Jays Q-Jays - So tiny they are a challenge to remove from my ears sometime! On the positive side they are the easiest IEMs to wear with a motorcycle helmet ever.

post #47 of 99



used to be they dont have anough bass

but now, after listening to them throughout the summer, sometimes the bass notes seem a bit slow

post #48 of 99

Shure E530 - The build quality feels kind of cheap, I wish the cable and housing were equal to the sound quality.

post #49 of 99

GN-0015 and Loquah:  You guys rock and I appreciate your comments.


For what it is worth I ordered the Heir 4 with the manufacturers upgraded cable.  I pray the fit is right.



post #50 of 99

Ok, I know I'm a little late to this party but this was too good a thread to pass up


Sony MDR EX1000: ( my current favorite) as Selenium said before it doesn't play well with sibilant recordings and the while the bass is of exceptional quality the quantity could sometimes seem a little light. Keep in mind I am a semi-reformed bass head so for most people there should be more than enough.


Heir Audio 4ai: Doesn't take as well to eq'ing as some of my other iems.
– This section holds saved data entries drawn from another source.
-- ==== Sys2Proof/Machine/Addr.lean ====
section
/-!
DEFINITION. The BAR0 address of every register, under the manual's own name. Arguments are the block's
instance first, where the block has several, and then the register's indices, each counted from 0
(so `Reg.DEP_TIER n k` with `k` = 0 is DEP_TIER(n, 1), and `Reg.CLK_DPLL_CFG x` with `x` = 0 is
CLK_DPLL_CFG(1)).
-/

namespace Sys2Proof.Machine.Reg
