/-- EPOCH_SWEEP_DONE (R96): within 8,192 CCLK the sweep has invalidated every old-epoch entry; a deferred
reseed applies from the first CCLK edge after it, which is at most 64 µs + 8,192 CCLK after the last one. -/
def execEpochSweepDone (s : State) : Res :=
  if !s.cls.sweeping then .next s
  else
    let s := s.advTo (s.cls.reseedAt + 64 * usTicks + 8191 * cclkTicks)
    let cur := decide (s.cls.epoch % 2 = 1)
    let s := { s with
      cls := { s.cls with sweeping := false }
      clt := { s.clt with entries := s.clt.entries.filter (fun p => match p.2 with
        | some e => e.epoch == cur
        | none => false) } }
    if s.cls.deferred then
      let s := s.advTo s.cclkNext
      .next (s.reseed (ceilDiv s.nowG 1000))
    else .next s

end Sys2Proof.Machine
end

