-- ==== Sys2Proof/Machine/Tim.lean ====
section
/-!
DEFINITION. The commands of the time-interval unit (R409–R424).
-/

namespace Sys2Proof.Machine

/-- R409: the edge select of input `j` passes an edge. -/
def State.timSelects (s : State) (j : Nat) (rising : Bool) : Bool :=
  let e := fld (s.ac (Reg.TIM_IN_CFG j)) 2 2
  e == 2 || (if rising then e == 0 else e == 1)

/-- R412, R413, R418: an accepted edge of input `j` that crossed the threshold at `g` (DT in units of 2⁻¹⁶ ns ÷ 1000) is captured
to 12.5 ps, stamped and kept; the channels and the lanes see it. -/
def State.timStamp (s : State) (j : Nat) (g : Int) : State :=
  let a := roundDiv (s.tapBy (25 * psG / 2) g - sfld (s.ac (Reg.TIM_IN_DELAY j)) 0 24 * psG) 1000
  let s := (s.bump (Reg.TIM_IN_EDGES j)).timSource j a
  let s := s.updTimIn j (fun i => { i with
    last := some g
    pushed := if i.hist.length < 16 then i.pushed else i.hist.getLast?.map (·.1)
    hist := ((a, false) :: i.hist).take 16 })
  s.evlTrigger j a

/-- TIMIN_EDGE (R409): an edge crosses the threshold of TIMIN `j` at `at_`, DT in units of 2⁻¹⁶ ns ÷ 1000, and sets a level
that lasts `lasts` ps. It passes edge select, prescaler, width filter, holdoff and the 5 ns rule, or is dropped there. -/
def execTiminEdge (j : Fin 16) (at_ : Nat) (rising : Bool) (lasts : Nat) (s : State) : Res :=
  let cfg := s.ac (Reg.TIM_IN_CFG j)
  if !bitAt cfg 0 then .next s
  else
    let s := s.advTo (s.tickAtG at_)
    let div := fld (s.ac (Reg.TIM_IN_DIV j)) 0 17
    let i := s.timIn j
    let short := decide (div = 1) && !i.drop && decide (lasts < fld cfg 12 8 * 1000)
    let s := s.updTimIn j (fun i => { i with drop := short })
    if !s.timSelects j rising then .next s
    else
      let s := s.updTimIn j (fun i => { i with count := (i.count + 1) % max 1 div })
      if i.count ≠ 0 || short || i.drop then .next s
      else
        let since : Option Int := i.last.map (fun l => (at_ : Int) - l)
        let ns (n : Nat) : Int := (n * 65536000 : Nat)
        if since.any (fun d => decide (d < ns 5)) then
          .next ((s.bump (Reg.TIM_IN_REJ j)).raiseLim 227 0 msTicks)
        else if since.any (fun d => decide (d < ns (fld (s.ac (Reg.TIM_IN_HOLDOFF j)) 0 16))) then .next s
        else
          let s := if div = 1 then s.advTo (s.tickAtG (at_ + fld cfg 12 8 * 65536000)) else s
          .next (s.timStamp j at_)

/-- TIM_CAL (R414): a write of TIM_CMD.CAL repeats the calibration of recipe load. -/
def execTimCal (s : State) : Res := .next s.timCal

/-- R414: the bits of CAL_FAIL, and EV228, after the calibration of the stampers of `which`, of which those of `bad` kept their
previous table. -/
def State.timCalResult (s : State) (which bad : Nat) : State :=
  let f := s.tim.calFail ^^^ (s.tim.calFail &&& which)
  let s : State := { s with tim := { s.tim with calFail := f ||| (bad &&& which) } }
  if bad &&& which = 0 then s else s.raise 228

/-- TIM_CAL_DONE (R414): the calibration ends after its 20 ms; the stampers set in `bad`, two bits for each input, were left
with a differential non-linearity above 3 ps. -/
def execTimCalDone (bad : BitVec 32) (s : State) : Res :=
  match s.tim.calUntil with
  | none => .next s
  | some t =>
    let s := s.advTo t
    let s : State := { s with tim := { s.tim with calUntil := none, calValid := true } }
    .next (s.timCalResult 0xFFFFFFFF bad.toNat).timRecalArm

/-- TIM_RECAL (R414): every CAL_PERIOD one stamper is recalibrated while the other one of its input serves; `bad` as for
TIM_CAL_DONE. -/
def execTimRecal (bad : Bool) (s : State) : Res :=
  if fld (s.ac Reg.TIM_CTRL) 0 8 = 0 || s.tim.calUntil.isSome || !s.tim.calValid then .next s
  else
    let s := s.advTo s.tim.recalAt
    let b := 2 ^ (s.tim.recalNext % 32)
    let s : State := { s with tim := { s.tim with recalNext := (s.tim.recalNext + 1) % 32 } }
    .next (s.timCalResult b (if bad then b else 0)).timRecalArm

/-- TIM_GATE_FIRE (R421): the armed gate slot of channel `k` fires and its gate opens at the slot's time, or at the effective
boundary of a late one. -/
def State.timGate (s : State) (k : Nat) : State :=
  let x := s.slot (38 + k)
  let s := s.slotFire (38 + k)
  let g : Int := match x.late with
    | some t => s.gAt (lateBoundary (t + 128)) / 1000
    | none => s.slotEdge (38 + k) x
  let s := s.updTimCh k (fun c => { c with late := c.late || x.late.isSome, lateRec := x.late.isSome })
  if s.timMode k = 1 then s.updTimCh k (fun c => { c with state := .armed, arm := g, once := true })
  else (s.updTimCh k (fun c => { c with once := true })).timOpen k g

/-- The gate slot of channel `k` can fire. -/
def State.timGateReady (s : State) (k : Nat) : Bool := decide ((s.timCh k).state = .gateWait) && s.slotReady (38 + k)

/-- The CCLK edge that accepts a write of TIM_CH_CMD(k) (R416), after a firing of the gate slot in the same cycle (R33). -/
def State.timAccept (s : State) (k : Nat) : State :=
  let s := s.advTo (s.cclkAfter 0)
  if s.timGateReady k && decide (s.slotTick (38 + k) < s.time.now + cclkTicks) then s.timGate k else s

/-- TIM_ARM (R416): a write of TIM_CH_CMD.ARM of channel `k`. -/
def execTimArm (k : Fin 8) (s : State) : Res :=
  let s := s.timAccept k
  .next (s.timArm k s.nowSt false false)

/-- TIM_DISARM (R416): a write of TIM_CH_CMD.DISARM of channel `k`. -/
def execTimDisarm (k : Fin 8) (s : State) : Res := .next ((s.timAccept k).timDisarm k)

/-- R421: ARM_AT of channel `k` arms its gate slot with the staged time, or sets REJECTED when its policy does not arm a past
one. -/
def State.timArmAt (s : State) (k : Nat) : State :=
  if s.tim.calUntil.isSome then s
  else if s.timMode k = 0 || s.timMode k = 1 && s.timStops k = 0 then
    ((s.timDisarm k).updTimCh k (fun c => { c with badArm := true })).raise 229
  else
    let t := BitVec.ofNat 64 (join32 (s.rd (Reg.TIM_GATE_TIME_LO k)) (s.rd (Reg.TIM_GATE_TIME_HI k)))
    let s := s.updTimCh k TimCh.toIdle
    let s := s.slotArmBound (38 + k) t 0 (fld (s.ac (Reg.TIM_CH_CFG k)) 10 2) false
    if (s.slot (38 + k)).armed then s.updTimCh k (fun c => { c with state := .gateWait })
    else s.updTimCh k (fun c => { c with rejected := true })

/-- TIM_ARM_AT (R421): a write of TIM_CH_CMD.ARM_AT of channel `k`. -/
def execTimArmAt (k : Fin 8) (s : State) : Res := .next ((s.timAccept k).timArmAt k)

/-- TIM_GATE_FIRE (R421): the gate slot of channel `k` reaches its time. -/
def execTimGateFire (k : Fin 8) (s : State) : Res :=
  .next (if s.timGateReady k then s.timGate k else s)

/-- R418, R420: time passes to the end of the window or gate of channel `k`, and it is closed. -/
def State.timEndNow (s : State) (k : Nat) : State :=
  (s.advTo (s.tickAtG ((s.timEnd k + s.timWait k) * 1000))).timClose k

/-- TIM_WINDOW_END (R418): the interval measurement of channel `k` completes at the end of its window. -/
def execTimWindowEnd (k : Fin 8) (s : State) : Res :=
  if (s.timCh k).state ≠ .measuring || s.timMode k ≠ 1 then .next s
  else .next (s.timEndNow k)

/-- TIM_GATE_END (R420): the gate of channel `k` ends. -/
def execTimGateEnd (k : Fin 8) (s : State) : Res :=
  if (s.timCh k).state ≠ .measuring || s.timMode k = 1 then .next s
  else .next (s.timEndNow k)

/-- TIM_RES_POP (R422): a read removes the oldest record of channel `k`, returns its header fields and copies it into the
window. -/
def execTimResPop (k : Fin 8) (s : State) : Res :=
  match (s.timCh k).queue with
  | [] => .next { s with bus := { data := [0], unsupported := false } }
  | r :: rest =>
    let s := s.updTimCh k (fun c => { c with queue := rest, win := wordsOf r })
    let v := ofLe (r.take 2) + ofLe ((r.drop 2).take 1) * 2 ^ 16 + rest.length * 2 ^ 24 + 2 ^ 30
    .next { s with bus := { data := [BitVec.ofNat 32 v], unsupported := false } }

end Sys2Proof.Machine
end

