-- ==== Sys2Proof/Machine/Core.lean ====
section
/-!
DEFINITION. The machine as the host runs it.
-/

def Sys2Proof.core : Host.Core :=
  { State := Sys2Proof.Machine.State
    Fault := Sys2Proof.Machine.Fault
    Refusal := Sys2Proof.Machine.Refusal
    step := Sys2Proof.Machine.step
    reset := Sys2Proof.Machine.State.reset }
end

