-- ==== Sys2Proof/Safety.lean ====
section
/-!
DEFINITION. What counts as a safe run: every command completes, OTP only grows, no command touches the queue, and the
registers keep the one form that makes equal registers equal data. Also what the raise of events and the passage of time
may change.
-/

namespace Sys2Proof.Machine

/-- The register tables have their canonical form: rising addresses, and no entry equal to what an unlisted address holds. -/
def State.canon (s : State) : Bool := twf liveDef s.live && twf rwsDef s.shadow && twf rwsDef s.active

/-- R475: fuses are only ever blown. The hashes of the customer keys stay, a revoked key stays revoked, and the
anti-rollback minima do not fall. -/
structure OtpGrows (a b : Otp) : Prop where
  hashes : b.hashes = a.hashes
  duk : b.duk = a.duk
  revoked : ∀ k, a.revoked.testBit k = true → b.revoked.testBit k = true
  secVer : a.secVerMin ≤ b.secVerMin
  efesk : a.efeskMin ≤ b.efeskMin

/-- What every command and every passage of time keeps from `s` to `t`. -/
structure Keeps (s t : State) : Prop where
  pending : t.pending = s.pending
  otp : OtpGrows s.otp t.otp
  canon : s.canon = true → t.canon = true

/-! ## What a command may change -/

/-- The parts of the state, one for each of its fields. -/
inductive Piece where
  | live | shadow | active | time | vbat | otp | boot | serve | cfg | evt
  | mbx | bus | ports | cals | rwl | cls | clus | clt | srv | rt | ptp | pke
  | ref | clk | gns | tim | evl | draws | frees | outbox | pending
  deriving DecidableEq, Repr

/-- Piece `p` is the same in both states. -/
def Piece.same (s t : State) : Piece → Prop
  | .live => t.live = s.live
  | .shadow => t.shadow = s.shadow
  | .active => t.active = s.active
  | .time => t.time = s.time
  | .vbat => t.vbat = s.vbat
  | .otp => t.otp = s.otp
  | .boot => t.boot = s.boot
  | .serve => t.serve = s.serve
  | .cfg => t.cfg = s.cfg
  | .evt => t.evt = s.evt
  | .mbx => t.mbx = s.mbx
  | .bus => t.bus = s.bus
  | .ports => t.ports = s.ports
  | .cals => t.cals = s.cals
  | .rwl => t.rwl = s.rwl
  | .cls => t.cls = s.cls
  | .clus => t.clus = s.clus
  | .clt => t.clt = s.clt
  | .srv => t.srv = s.srv
  | .rt => t.rt = s.rt
  | .ptp => t.ptp = s.ptp
  | .pke => t.pke = s.pke
  | .ref => t.ref = s.ref
  | .clk => t.clk = s.clk
  | .gns => t.gns = s.gns
  | .tim => t.tim = s.tim
  | .evl => t.evl = s.evl
  | .draws => t.draws = s.draws
  | .frees => t.frees = s.frees
  | .outbox => t.outbox = s.outbox
  | .pending => t.pending = s.pending

/-- `t` differs from `s` in the parts of `ps` at most. -/
def Only (ps : List Piece) (s t : State) : Prop := ∀ p, p ∉ ps → p.same s t

/-- The parts that the raise of an event may change: the registers, the event state and what leaves the package. -/
def evParts : List Piece := [.live, .evt, .outbox]

/-- The parts that the passage of time changes: DT and the counters. -/
def tmParts : List Piece := [.time, .evt]

/-- Every part: a reset, and a slot that fails, act on all of them; a write of a register may be any command. -/
def allParts : List Piece :=
  [.live, .shadow, .active, .time, .vbat, .otp, .boot, .serve, .cfg, .evt, .mbx, .bus, .ports, .cals, .rwl, .cls, .clus, .clt, .srv, .rt,
    .ptp, .pke, .ref, .clk, .gns, .tim, .evl, .draws, .frees, .outbox, .pending]
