-- ==== Sys2Proof/Certificates/Slice0/Obligations.lean ====
section
/-!
DEFINITION. The statements about the model: how a step runs, what reset leaves, what every command keeps and what it may change, and the effect
and completion of every command of the table by family.
-/

open Sys2Proof Sys2Proof.Machine

/-- A step takes the command at the front of the queue and is exec of it on the state with the queue's rest. On an empty
queue a step is one tick of 200 ps (the model's own choice, log entry 2). -/
def Obligations.StepRuns : Prop :=
  (∀ c r s, s.pending = c :: r → step s = exec c { s with pending := r }) ∧
  (∀ s, s.pending = [] → ∃ t, step s = .next t ∧ t = s.advTo (s.time.now + 1) ∧ t.time.now = s.time.now + 1)

/-- After reset EVT_MASK is all ones and EVT_ROUTE zero, so no vector is pending; MBX_WDT_CFG and KEY_PERM hold the values of
their tables in both configuration sets; every mailbox end is DOWN with its doorbells masked and its acknowledgement
settings; every semaphore is free and no compare slot is armed; the queue is empty. -/
def Obligations.ResetRegisters : Prop :=
  ((∀ g, g < 8 → State.reset.rd (Reg.EVT_MASK g) = 0xFFFFFFFF) ∧ (∀ e, e < 256 → State.reset.rd (Reg.EVT_ROUTE e) = 0) ∧
     (∀ v, State.reset.vecPend v = false) ∧ ∀ e, e < 256 → State.reset.evSet e = false) ∧
  (State.reset.sh Reg.MBX_WDT_CFG = 0x3C030064 ∧ State.reset.ac Reg.MBX_WDT_CFG = 0x3C030064 ∧
     State.reset.sh Reg.KEY_PERM = 0x2121 ∧ State.reset.ac Reg.KEY_PERM = 0x2121 ∧ State.reset.rd Reg.CNT_CTRL = 1) ∧
  (∀ e, State.reset.chEnd e = { up := false, inq := [], db := 0, dbMask := 0xFFFFFFFF, ackTimeout := 1000, ackMask := 2
                                ackFrom := none, lastTx := .ok, under := false, txFull := 0, stalls := 0 }) ∧
  ((∀ i, State.reset.sem i = 0) ∧ (∀ i, (State.reset.slot i).armed = false) ∧ State.reset.pending = [])

/-- The invariant of StepKeeps holds after reset: the three register tables have their canonical form. -/
def Obligations.ResetCanon : Prop :=
  State.reset.canon = true

/-- Every command answers a next state from every state. It leaves the queue, blows fuses but never restores one (no hash or
unique key changes, a revoked key stays revoked and the anti-rollback minima do not fall), and keeps the canonical form of
the registers. -/
def Obligations.ExecCompletes : Prop :=
  ∀ i s, Does i s fun t => Keeps s t

/-- From every state a step answers a next state with the queue's tail. When the register tables were canonical they still
are; OTP only grew. -/
def Obligations.StepKeeps : Prop :=
  ∀ s, ∃ t, step s = .next t ∧ t.pending = s.pending.tail ∧ OtpGrows s.otp t.otp ∧ (s.canon = true → t.canon = true)

/-- When a command answers a next state, every part of the state but those that the table of touched parts names for it is as
before. -/
def Obligations.Frames : Prop :=
  ∀ i s t, exec i s = .next t → Only (touched i) s t

/-- A raise sets the event's bit in the view of every core that enables it. Where its mask is open and its routing names a
vector that was not pending, the vector's message is sent with the address and data of its table entry, or held in its
pending bit while MSI-X is not enabled or a mask is set. -/
def Obligations.EventRaise : Prop :=
  (∀ (s : State) (e : Fin 256) k, k ∈ [Master.kc, .sc0, .sc1, .sc2, .sc3] →
     bitAt (s.rd (bankKey k (Reg.EVT_CORE_EN (e.val / 32)))) (e.val % 32) = true →
     bitAt ((s.raise e.val).rd (bankKey k (Reg.EVT_CORE_STAT (e.val / 32)))) (e.val % 32) = true) ∧
  (∀ (s : State) (e : Fin 256) r v m, (e.val, r) ∈ s.routes → bitAt r 5 = true → fld r 0 5 = v →
     bitAt (s.rd (Reg.EVT_MASK (e.val / 32))) (e.val % 32) = false → s.vecPend v = false →
     m = tget msixDef s.evt.msix (vecFn v).1 →
     if m.enabled = true ∧ m.funMask = false ∧ m.masked.testBit (vecFn v).2 = false then
       .msix v (tget (fun _ => 0) m.tableW (4 * (vecFn v).2)) (tget (fun _ => 0) m.tableW (4 * (vecFn v).2 + 1))
         (tget (fun _ => 0) m.tableW (4 * (vecFn v).2 + 2)) ∈ (s.raise e.val).outbox
     else (tget msixDef (s.raise e.val).evt.msix (vecFn v).1).pending.testBit (vecFn v).2 = true)

/-- Power-good, with RESET_N high, is t0: start-up begins in ROM with the straps sampled, and so does the release of RESET_N
with power-good present; where the pin stood so already nothing changes. The fall of a core rail and RESET_N low reset the
core domain. PERST_N, a function-level reset and a PCIe link down reset the mailbox ends of their functions and release their
semaphores, and leave every other end that is no peer of theirs as it was; that the MSI-X capabilities of the functions are
disabled too is the model's reading (log entries 38 and 77). -/
def Obligations.PowerPins : Prop :=
  (∀ fsel s, Does (.powerGood fsel) s fun t => t = if s.boot.powerGood = true then s
     else { s with boot := if s.boot.resetN
       then { s.boot with powerGood := true, stage := .rom, oscFsel := fsel.val, t0 := s.time.now }
       else { s.boot with powerGood := true } }) ∧
  (∀ fsel s, Does (.resetNRelease fsel) s fun t => t = if s.boot.resetN = true then s
     else { s with boot := if s.boot.powerGood
       then { s.boot with resetN := true, stage := .rom, oscFsel := fsel.val, t0 := s.time.now }
       else { s.boot with resetN := true } }) ∧
  (∀ s, Does .powerFail s fun t => CoreReset { s with boot := { s.boot with powerGood := false } } t ∧ t.outbox = s.outbox) ∧
  (∀ s, Does .resetNAssert s fun t => CoreReset { s with boot := { s.boot with resetN := false } } t ∧ t.outbox = s.outbox) ∧
  (∀ s, Does .perstN s fun t =>
     (∀ e : Fin 38, endMaster e = .pf0 ∨ endMaster e = .pf1 →
       (t.chEnd e).up = false ∧ (t.chEnd e).inq = [] ∧ (t.chEnd e).dbMask = 0xFFFFFFFF) ∧
     (∀ e : Fin 38, endMaster e ≠ .pf0 → endMaster e ≠ .pf1 → endMaster (peerOf e) ≠ .pf0 → endMaster (peerOf e) ≠ .pf1 →
       t.chEnd e = s.chEnd e) ∧
     (∀ i : Fin 64, t.sem i = if s.sem i = Master.pf0.ident ∨ s.sem i = Master.pf1.ident then 0 else s.sem i) ∧
     ∀ f, (tget msixDef t.evt.msix f).enabled = false) ∧
  (∀ pf0 pf1 s, Does (.pcieFunctionReset pf0 pf1) s fun t =>
     (∀ e : Fin 38, (pf0 = true ∧ endMaster e = .pf0) ∨ (pf1 = true ∧ endMaster e = .pf1) →
       (t.chEnd e).up = false ∧ (t.chEnd e).inq = [] ∧ (t.chEnd e).dbMask = 0xFFFFFFFF) ∧
     (∀ i : Fin 64, t.sem i =
       if (pf0 = true ∧ s.sem i = Master.pf0.ident) ∨ (pf1 = true ∧ s.sem i = Master.pf1.ident) then 0 else s.sem i) ∧
     (pf0 = true → (tget msixDef t.evt.msix 0).enabled = false) ∧ (pf1 = true → (tget msixDef t.evt.msix 1).enabled = false))

/-- VBAT below 1.9 V clears RTC_VALID, LEAP_VALID and the valid bit of the holdover average and opens the bypass switch;
without core power the contents of the backup domain go too. Its return sets VBAT_OK and closes the switch unless the
CASC_OUT driver has been enabled; while VBAT is there it changes nothing. While the domain is supplied, by VBAT or with core
power, each crystal period advances the 48-bit seconds and 15-bit sub-second count by one; unsupplied it does not. While the
opening waits, the switch opens and the driver is enabled at the edge at which CASC_IN has been low for 100 ms, if that is
within 2 s of SERVING, and else at the end of the 2 s, with OPEN_FORCED. -/
def Obligations.BackupDomain : Prop :=
  (∀ s, Does .vbatLow s fun t =>
     t.vbat = { ({} : Backup) with
       supplied := false, vbatOk := false, closed := false
       rtcSec := if s.boot.powerGood then s.vbat.rtcSec else 0
       rtcSub := if s.boot.powerGood then s.vbat.rtcSub else 0
       lastAlign := if s.boot.powerGood then s.vbat.lastAlign else 0 } ∧
     (s.time.st = .unset → t = { s with vbat := t.vbat })) ∧
  (∀ s, Does .vbatRestore s fun t => t = if s.vbat.supplied = true then s
     else { s with vbat := { s.vbat with supplied := true, vbatOk := true, closed := !s.serve.cascDrv } }) ∧
  (∀ s, s.vbat.rtcSub < 32768 → s.vbat.rtcSec < 2 ^ 48 → Does .backupCounterTick s fun t =>
     if s.vbat.supplied = true ∨ s.boot.powerGood = true then
       t = { s with vbat := { s.vbat with rtcSec := t.vbat.rtcSec, rtcSub := t.vbat.rtcSub } } ∧ t.vbat.rtcSub < 32768 ∧
       t.vbat.rtcSec * 32768 + t.vbat.rtcSub = (s.vbat.rtcSec * 32768 + s.vbat.rtcSub + 1) % (2 ^ 48 * 32768)
     else t = s) ∧
  (∀ s, Does .bypassOpen s fun t =>
     match s.bypassEdge with
     | some e => if s.serve.openPending = true ∧ e ≤ s.serve.servingAt + 2 * sTicks then
         t.time.now = max s.time.now e ∧ t.vbat = { s.vbat with closed := false } ∧
         t.serve = { s.serve with openPending := false, cascDrv := true, openForced := false }
       else t = s
     | none => t = s) ∧
  (∀ s, Does .bypassOpenForced s fun t =>
     if s.serve.openPending = true ∧ s.bypassEdge.all (fun e => decide (s.serve.servingAt + 2 * sTicks < e)) = true then
       t.time.now = max s.time.now (s.serve.servingAt + 2 * sTicks) ∧ t.vbat = { s.vbat with closed := false } ∧
       t.serve = { s.serve with openPending := false, cascDrv := true, openForced := true }
     else t = s)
I can't seem to get it to pump out more bass without distortions. Once I reach a certain point while trying to add some extra punch to them it seems that the sub bass starts somehow to affect the mids and it sounds like the vocals are being sung through a fan like you used to do as a kid. I'm sure there is a very technical term for this but I have no idea what it's called. Everything else on this iem is great though, I feel like I am being very critical but it really is a great set.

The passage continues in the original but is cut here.